------ TASK INPUTS

-- ==== Sys2Proof/Machine/Cluster.lean ====
section
/-! DEFINITION. The scan cluster between instructions (chapter 03, R101, R102): views, journals and their commit, squash,
the sparse-scan decision, dispatch, preemption, abandonment and task faults. -/

namespace Sys2Proof.Machine

/-! ## Banks, definitions and segment entries -/

/-- Change bank b. -/
def updBank (b : Bool) (f : Bank → Bank) (s : State) : State :=
  if b then { s with prog.bank1 := f s.prog.bank1 } else { s with prog.bank0 := f s.prog.bank0 }

/-- The bank of the release of task n (R260). -/
def relBank (s : State) (n : Nat) : Bank := bankOf s (task s n).bank
/-- The definition of task n in the bank of its release (R260). -/
def relDef (s : State) (n : Nat) : TaskDef := Tab.get {} (relBank s n).tasks n

/-- Priority of a definition; background tasks rank below every other (R82, R101). -/
def prioOf (d : TaskDef) : Nat := if kindOf d = 2 then 32 else d.cfg.toNat % 32
/-- PERIOD. -/
def periodOf (d : TaskDef) : Nat := d.period.toNat % 2 ^ 20
/-- DEADLINE. -/
def deadlineOf (d : TaskDef) : Nat := d.deadline.toNat % 2 ^ 20
/-- PHASE. -/
def phaseOf (d : TaskDef) : Nat := d.trig.toNat % 2 ^ 20
/-- View-store quota. -/
def quotaOf (d : TaskDef) : Nat := d.quota.toNat % 2 ^ 16

/-- The entry of segment g in a bank (R123). -/
def segEntry (b : Bank) (g : Nat) : W32 := Tab.get 0 b.segs g
/-- PURE. -/
def segPure (w : W32) : Bool := w.getLsbD 31
/-- REVOKED. -/
def segRevoked (w : W32) : Bool := w.getLsbD 30
/-- SERIAL. -/
def segSerial (w : W32) : Bool := w.getLsbD 28
/-- RERUN. -/
def segRerun (w : W32) : Bool := w.getLsbD 27
/-- PRESENT. -/
def segPresent (w : W32) : Bool := w.getLsbD 26
/-- TASK. -/
def segTask (w : W32) : Nat := field w.toNat 25 21
/-- START. -/
def segStart (w : W32) : BitVec 21 := w.setWidth 21

/-- Set or clear bit p of a segment entry that is present. -/
def setSegBit (b : Bool) (g p : Nat) (v : Bool) (s : State) : State :=
  updBank b (fun k =>
    let w := segEntry k g
    if segPresent w then
      { k with segs := Tab.set 0 k.segs g (if v then w ||| BitVec.ofNat 32 (2 ^ p) else w &&& ~~~(BitVec.ofNat 32 (2 ^ p))) }
    else k) s

/-- The segments of task n in program order (R122). -/
def segsOf (b : Bank) (n : Nat) : List Nat :=
  (b.segs.filter fun e => segPresent e.2 && decide (segTask e.2 = n)).map (·.1)

/-! ## Regions, grains and catchments -/

/-- The region that holds a grain (R67). -/
def regionAt (rs : List Region) (g : Nat) : Option Region :=
  rs.find? fun r => decide (r.start.toNat ≤ g) && decide (g < r.start.toNat + r.count.toNat)
/-- The region of a bit point. -/
def bitRegion (s : State) (a : Nat) : Option Region := regionAt s.prog.bitReg (a / 64)
/-- The region of a word of the word image; data memory has none. -/
def wordRegion (s : State) (a : Nat) : Option Region := if a < 2 ^ 20 then regionAt s.prog.wordReg (a / 8) else none
/-- Whether a region is of class INPUT. -/
def isInput (r : Option Region) : Bool := match r with | some r => r.cls = 1 | none => false
/-- Whether a region is of class OUTPUT. -/
def isOutput (r : Option Region) : Bool := match r with | some r => r.cls = 2 | none => false
/-- Whether a task's write to a region is committed (R64, R66). -/
def committable (r : Option Region) (n : Nat) : Bool :=
  match r with
  | none => true
  | some r => if r.cls = 1 then false else if r.cls = 2 then r.owner.toNat = n else true

/-- Grains of the two images; data blocks lie above (R62, R129). -/
def imageGrain (g : Nat) : Bool := decide (g < 65536 + 131072)
/-- Whether a set holds a grain. -/
def Grains.has (m : Grains) (g : Nat) : Bool := m.all || m.gs.contains g
/-- Add a grain. -/
def Grains.add (m : Grains) (g : Nat) : Grains := if m.has g then m else { m with gs := g :: m.gs }
/-- The union of two sets. -/
def Grains.union (a b : Grains) : Grains :=
  if a.all || b.all then { all := true } else b.gs.foldl Grains.add a

/-- The catchment entries of segment g (R145). -/
def catsOf (b : Bank) (g : Nat) : List Nat :=
  (b.cats.map fun e => e.2.toNat).filter fun v =>
    decide (field v 63 63 = 1) && decide (field v 27 14 ≤ g) && decide (g ≤ field v 13 0)
/-- Whether a catchment entry holds a grain (R144). -/
def catHolds (v g : Nat) : Bool :=
  let base := (if field v 62 62 = 1 then 65536 else 0) + field v 61 45
  decide (base ≤ g) && decide (g ≤ base + field v 44 28)
/-- Whether a segment's catchments hold a grain. -/
def caught (b : Bank) (seg g : Nat) : Bool := (catsOf b seg).any fun v => catHolds v g

/-! ## Views and journals -/

/-- A bit of task n's view (R89). -/
def viewBit (s : State) (n a : Nat) : Bool :=
  (Tab.get none (task s n).ownBits a).getD (Tab.get false (task s n).snapBits a)
/-- A word of task n's view. -/
def viewWord (s : State) (n a : Nat) : W24 :=
  (Tab.get none (task s n).ownWords a).getD (Tab.get 0 (task s n).snapWords a)

/-- The grain or data block that a journal entry writes. -/
def jGrain : JEntry → Nat
  | .bit a _ => bitGrain a
  | .word a _ => wordGrain a

/-- Whether a journal entry changes the view (R147). -/
def jChanges (s : State) (n : Nat) : JEntry → Bool
  | .bit a v => viewBit s n a != v
  | .word a v => viewWord s n a != v

/-- RERUN for the segment that tags a grain, unless that is segment `self` (R148). -/
def rerunTag (g : Nat) (self : Option Nat) (s : State) : State :=
  match Tab.get none s.scan.tags g with
  | none => s
  | some t => if self = some t then s else setSegBit s.prog.active t 27 true s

------------

_EXERCISE:_ Within the listing above, give again exactly every line from the line with "View-store quota. -/" through the line with "bit point. -/", both included, and no other line.

_SOLUTION TO THE EXERCISE:_
/-- View-store quota. -/
def quotaOf (d : TaskDef) : Nat := d.quota.toNat % 2 ^ 16

/-- The entry of segment g in a bank (R123). -/
def segEntry (b : Bank) (g : Nat) : W32 := Tab.get 0 b.segs g
/-- PURE. -/
def segPure (w : W32) : Bool := w.getLsbD 31
/-- REVOKED. -/
def segRevoked (w : W32) : Bool := w.getLsbD 30
/-- SERIAL. -/
def segSerial (w : W32) : Bool := w.getLsbD 28
/-- RERUN. -/
def segRerun (w : W32) : Bool := w.getLsbD 27
/-- PRESENT. -/
def segPresent (w : W32) : Bool := w.getLsbD 26
/-- TASK. -/
def segTask (w : W32) : Nat := field w.toNat 25 21
/-- START. -/
def segStart (w : W32) : BitVec 21 := w.setWidth 21

/-- Set or clear bit p of a segment entry that is present. -/
def setSegBit (b : Bool) (g p : Nat) (v : Bool) (s : State) : State :=
  updBank b (fun k =>
    let w := segEntry k g
    if segPresent w then
      { k with segs := Tab.set 0 k.segs g (if v then w ||| BitVec.ofNat 32 (2 ^ p) else w &&& ~~~(BitVec.ofNat 32 (2 ^ p))) }
    else k) s

/-- The segments of task n in program order (R122). -/
def segsOf (b : Bank) (n : Nat) : List Nat :=
  (b.segs.filter fun e => segPresent e.2 && decide (segTask e.2 = n)).map (·.1)

/-! ## Regions, grains and catchments -/

/-- The region that holds a grain (R67). -/
def regionAt (rs : List Region) (g : Nat) : Option Region :=
  rs.find? fun r => decide (r.start.toNat ≤ g) && decide (g < r.start.toNat + r.count.toNat)
/-- The region of a bit point. -/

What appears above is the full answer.